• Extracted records
-- ==== Sys2Proof/Tests/Slice0.lean ====
section
/-! SUPPORT. Tests of the model: the ranges of operands, the manual's worked cases, and for each statement with premises a
state and operands that meet them. Expected values are the manual's; the comment names the place. -/

namespace Sys2Proof.Tests

set_option Elab.async false

open Sys2Proof.Machine

/-! ## The bench: the site of the manual's rain front (chapters 2 to 4) -/

/-- A sash of the rain front. -/
def sash (i speed inrush run duration : Nat) : OpeningCfg :=
  { defaultCfg i with
    enabled := true, speed := speed, inrush := inrush, run := run, inrushDuration := duration, travel := 4000 }

/-- A live position. -/
def seen (position : Nat) : OpeningLive := { resetLive with position := some position }

/-- A node that is PRESENT and not due. -/
def here : NodeRecord := { freshNode 60000 with presence := .present }

/-- The rain front's site at T = 5000 (chapter 3, "one walk at two budgets"): input 0 has been WETTING since 4990, and
the events of an advance that carried have been delivered. -/
def bench : State :=
  { State.reset with
    phase := .running
    tenths := 50000
    due := ⟨1, 1, 1, 1, 1, []⟩
    site := { defaultSite with budget := 160, rainMask := 1, factorK := 448 }
    cfgs := ((((defaultCfgs.setIfInBounds 20 (sash 20 50 40 15 6)).setIfInBounds 21 (sash 21 50 40 15 6)).setIfInBounds 3
      (sash 3 40 30 12 8)).setIfInBounds 4 (sash 4 40 30 12 8)).setIfInBounds 12 (sash 12 60 30 12 8)
    lives := ((((State.reset.lives.setIfInBounds 20 (seen 1000)).setIfInBounds 21 (seen 1000)).setIfInBounds 3
      (seen 600)).setIfInBounds 4 (seen 300)).setIfInBounds 12 (seen 900)
    nodes := ((((State.reset.nodes.setIfInBounds 20 here).setIfInBounds 21 here).setIfInBounds 3 here).setIfInBounds 4
      here).setIfInBounds 12 here
    groups := ((State.reset.groups.setIfInBounds 0
        ⟨{ defaultGroup with bearing := .sector 6, members := [3, 4], leeGrace := 120 }, defaultGroup, false⟩).setIfInBounds
      1 ⟨{ defaultGroup with bearing := .sector 2, members := [12], leeGrace := 120, gustLimit := 150, meanLimit := 300 },
        defaultGroup, false⟩).setIfInBounds 2
      ⟨{ defaultGroup with bearing := .roof, chained := true, members := [20, 21] }, defaultGroup, false⟩
    weather := { resetWeather with
      direction := some 6, rain := resetWeather.rain.setIfInBounds 0 ⟨500, .wet, .wetting, some 4990, 0, 0⟩ }
    supply := ⟨[220, 220, 220, 220], false, 0⟩
    store := ⟨.idle, true, false, none⟩ }
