-- ==== Sys2Proof/Syntax.lean ====
section
/-! DEFINITION. The commands of the device: one constructor per row of the table, with the row's operands. A row
that starts when its own timer has run is the statement that the interval has elapsed; a row of the command contract
carries the caller (`o`) and the command's parameters as chapter 16 lists them. -/

namespace Sys2Proof
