/-! ## Lanes (03 R120 to R123) -/

/-- Remove a joined lane: DATA stops, the lane trains anew or goes dark, the peer is told unless it told us, and a port
without a joined lane enters RESUME. -/
def removeLane (l : Nat) (c : RemoveCause) (s : State) : State :=
  let x := lane s l
  if x.phase ≠ .joined then s
  else
    match portOfLane s l with
    | none => s
    | some p =>
      let times := if c = .errorRate then nowRef s :: x.errorTimes.filter (fun t => decide (nowRef s < t + 60000000000))
        else x.errorTimes
      let s0 := settleC0 p s
      let msgId := (port s0 p).nextMsg
      let s1 := modLane l (fun x => { x with
        phase := if c = .light then .dark else .acquire, cause := some c, errorTimes := times,
        stayOut := x.stayOut || (c == .errorRate && decide (3 ≤ times.length)), ownReady := false, peerReady := false,
        suspended := false, removeSent := if c = .message then x.removeSent else some msgId }) s0
      let s2 := traceCrumb 1 0xF102 0 l (reasonCode c) (countLane l 7 s1)
      let s3 := if c = .message then s2 else sendMsg p 0x02 (laneMsg 0 (2 ^ (l - p)) (reasonCode c)) s2
      let s4 := if (joinedLanes s3 p).isEmpty then enterResume p 4 s3 else s3
      noteEntry p s s4

/-- A READY lane whose two LANE ready messages have been exchanged joins its port in UP, unless its removal cause holds
or it must wait for a command (03 R122). -/
def tryJoin (l : Nat) (s : State) : State :=
  let x := lane s l
  match portOfLane s l with
  | none => s
  | some p =>
    if x.phase = .ready ∧ x.ownReady ∧ x.peerReady ∧ heldOut x = false ∧ (port s p).phase = .up then
      noteEntry p s (traceCrumb 1 0xF102 0 l 0xFF
        (modLane l (fun x => { x with phase := .joined, cause := none }) (settleC0 p s)))
    else s

/-- A lane reaches READY: LANE ready goes to the peer of a port in UP; a port in DOWN goes to HELLO (03 R115, R122). -/
def laneReady (l : Nat) (s : State) : State :=
  match portOfLane s l with
  | none => s
  | some p =>
    let s1 := modLane l (fun x => { x with phase := .ready, miswired := false }) s
    let s2 := if (port s1 p).phase = .up && !heldOut (lane s1 l) then
        sendMsg p 0x02 (laneMsg 1 (2 ^ (l - p)) 0) (modLane l (fun x => { x with ownReady := true }) s1) else s1
    tryHello p (tryJoin l s2)

/-- A lane loses its light or its rings: removed when joined, else back to DARK or ACQUIRE. -/
def laneFalls (l : Nat) (c : RemoveCause) (s : State) : State :=
  if (lane s l).phase = .joined then removeLane l c s
  else
    let s1 := modLane l (fun x => { x with
      phase := if c = .light then .dark else if x.phase = .dark then .dark else .acquire, cause := some c,
      ownReady := false, peerReady := false }) s
    match portOfLane s l with
    | none => s1
    | some p => noteEntry p s s1

/-- A lane fails and is reported (19 Table 19.4): cause 0 ring, 1 laser, 2 error rate. -/
def failLane (l cause : Nat) (s : State) : State :=
  if (lane s l).failed then s
  else raiseBoth 0x0105 [l, cause] (modLane l (fun x => { x with failed := true }) (laneFalls l .unlock s))

end Sys2Proof.Machine
end

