-- ==== Sys2Proof/Machine/Dispatch.lean ====
section
/-! DEFINITION. One arm per command: the meaning it calls. -/

namespace Sys2Proof.Machine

• ABOUT THIS TASK
Reproduce only the lines above, starting at the line with "def here : NodeRecord" and ending at the line with "cfgs := ((((defaultCfgs.setIfInBounds", exactly as written.

• WRITTEN ANSWER
def here : NodeRecord := { freshNode 60000 with presence := .present }

/-- The rain front's site at T = 5000 (chapter 3, "one walk at two budgets"): input 0 has been WETTING since 4990, and
the events of an advance that carried have been delivered. -/
def bench : State :=
  { State.reset with
    phase := .running
    tenths := 50000
    due := ⟨1, 1, 1, 1, 1, []⟩
    site := { defaultSite with budget := 160, rainMask := 1, factorK := 448 }
    cfgs := ((((defaultCfgs.setIfInBounds 20 (sash 20 50 40 15 6)).setIfInBounds 21 (sash 21 50 40 15 6)).setIfInBounds 3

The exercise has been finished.